## Records provided

-- ==== Sys2Proof/Word.lean ====
section
/-! DEFINITION. The one fixed-width value of the block, the byte of the LUT.

Every other field (A, IDX, DATA, LEN, request and response words) has a width that depends on the elaboration
parameter W, and rule R33 reads each as an unsigned natural number: those are `Nat`, with the bound stated where it is
checked (`Instr.wellFormed`, `Rsp.Fits`). -/

namespace Sys2Proof

/-- An 8-bit LUT address or LUT entry (R13, R17). -/
abbrev Byte := BitVec 8

end Sys2Proof
end

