-- ==== Sys2Proof/Decode.lean ====
section
/-! DEFINITION. Request words to commands and back (30_encoding.md). -/

namespace Sys2Proof

/-- Why a number does not decode to a command of the table. -/
inductive Reject where
  /-- A reserved OP (R35): still a request, answered ILLEGAL_OP by the machine. -/
  | reservedOp (op : Nat)
  /-- The number has more than W+IW+4 bits: no request word (R31, R38, I1). -/
  | notARequestWord
  deriving DecidableEq, Repr

/-- Field A of a request word, `[W-1:0]` (R31). -/
def reqA (c : Config) (w : Nat) : Nat := slice w (c.width - 1) 0

/-- Field IDX of a request word, `[W+IW-1:W]` (R31). -/
def reqIdx (c : Config) (w : Nat) : Nat := slice w (c.width + c.iw - 1) c.width

/-- Field OP of a request word, `[W+IW+3:W+IW]` (R31). -/
def reqOp (c : Config) (w : Nat) : Nat := slice w (c.width + c.iw + 3) (c.width + c.iw)

/-- The request word `{OP, IDX, A}` (R31). -/
def reqWord (c : Config) (op idx a : Nat) : Nat := concat op (c.width + c.iw) (concat idx c.width a)

/-- The byte operand of LUTRD, `A[7:0]` (R33, R41). -/
def byteOperand (a : Nat) : Byte := BitVec.ofNat 8 (slice a 7 0)

/-- The command of OP, with the fields it reads (R34, R39). -/
def decodeFields (op idx a : Nat) : Except Reject Instr :=
  match op with
  | 0x1 => .ok (.sweep1 idx)
  | 0x2 => .ok (.sweep0 idx)
  | 0x3 => .ok (.toggle a idx)
  | 0x4 => .ok (.scan idx)
  | 0x8 => .ok (.mirror a)
  | 0x9 => .ok (.lutrd (byteOperand a))
  | 0xA => .ok (.popcnt a)
  | op => .error (.reservedOp op)

/-- Total decoding, by OP alone (R39). -/
def decode (c : Config) (w : Nat) : Except Reject Instr :=
  if 2 ^ c.reqBits ≤ w then .error .notARequestWord else decodeFields (reqOp c w) (reqIdx c w) (reqA c w)

/-- The request word of a command; ignored fields are zero (R34, R36, R40). -/
def encode (c : Config) : Instr → Nat
  | .sweep1 n => reqWord c 0x1 n 0
  | .sweep0 n => reqWord c 0x2 n 0
  | .toggle step n => reqWord c 0x3 n step
  | .scan n => reqWord c 0x4 n 0
  | .mirror v => reqWord c 0x8 0 v
  | .lutrd b => reqWord c 0x9 0 b.toNat
  | .popcnt v => reqWord c 0xA 0 v

/-- The command whose table word is `w`: the table numbers the bits of the W = 8 request word (log entry 17). -/
def decodeTableWord (nbits w : Nat) : Option Instr :=
  match decode Config.table (w % 2 ^ nbits) with
  | .ok i => some i
  | .error _ => none

/-- A table word's command laid out as a request word of an instance of any width: OP, IDX and A keep their values
(log entry 17). -/
def relayTableWord (c : Config) (w : Nat) : Nat :=
  reqWord c (reqOp Config.table w) (reqIdx Config.table w) (reqA Config.table w)

end Sys2Proof
end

## Task
Copy the lines above exactly. Start with the line containing "def reqIdx (c", end with the line containing "0x8 => .ok (.mirror a)", and include both.

## Output for this task
def reqIdx (c : Config) (w : Nat) : Nat := slice w (c.width + c.iw - 1) c.width

/-- Field OP of a request word, `[W+IW+3:W+IW]` (R31). -/
def reqOp (c : Config) (w : Nat) : Nat := slice w (c.width + c.iw + 3) (c.width + c.iw)

/-- The request word `{OP, IDX, A}` (R31). -/
def reqWord (c : Config) (op idx a : Nat) : Nat := concat op (c.width + c.iw) (concat idx c.width a)

/-- The byte operand of LUTRD, `A[7:0]` (R33, R41). -/
def byteOperand (a : Nat) : Byte := BitVec.ofNat 8 (slice a 7 0)

/-- The command of OP, with the fields it reads (R34, R39). -/
def decodeFields (op idx a : Nat) : Except Reject Instr :=
  match op with
  | 0x1 => .ok (.sweep1 idx)
  | 0x2 => .ok (.sweep0 idx)
  | 0x3 => .ok (.toggle a idx)
  | 0x4 => .ok (.scan idx)
  | 0x8 => .ok (.mirror a)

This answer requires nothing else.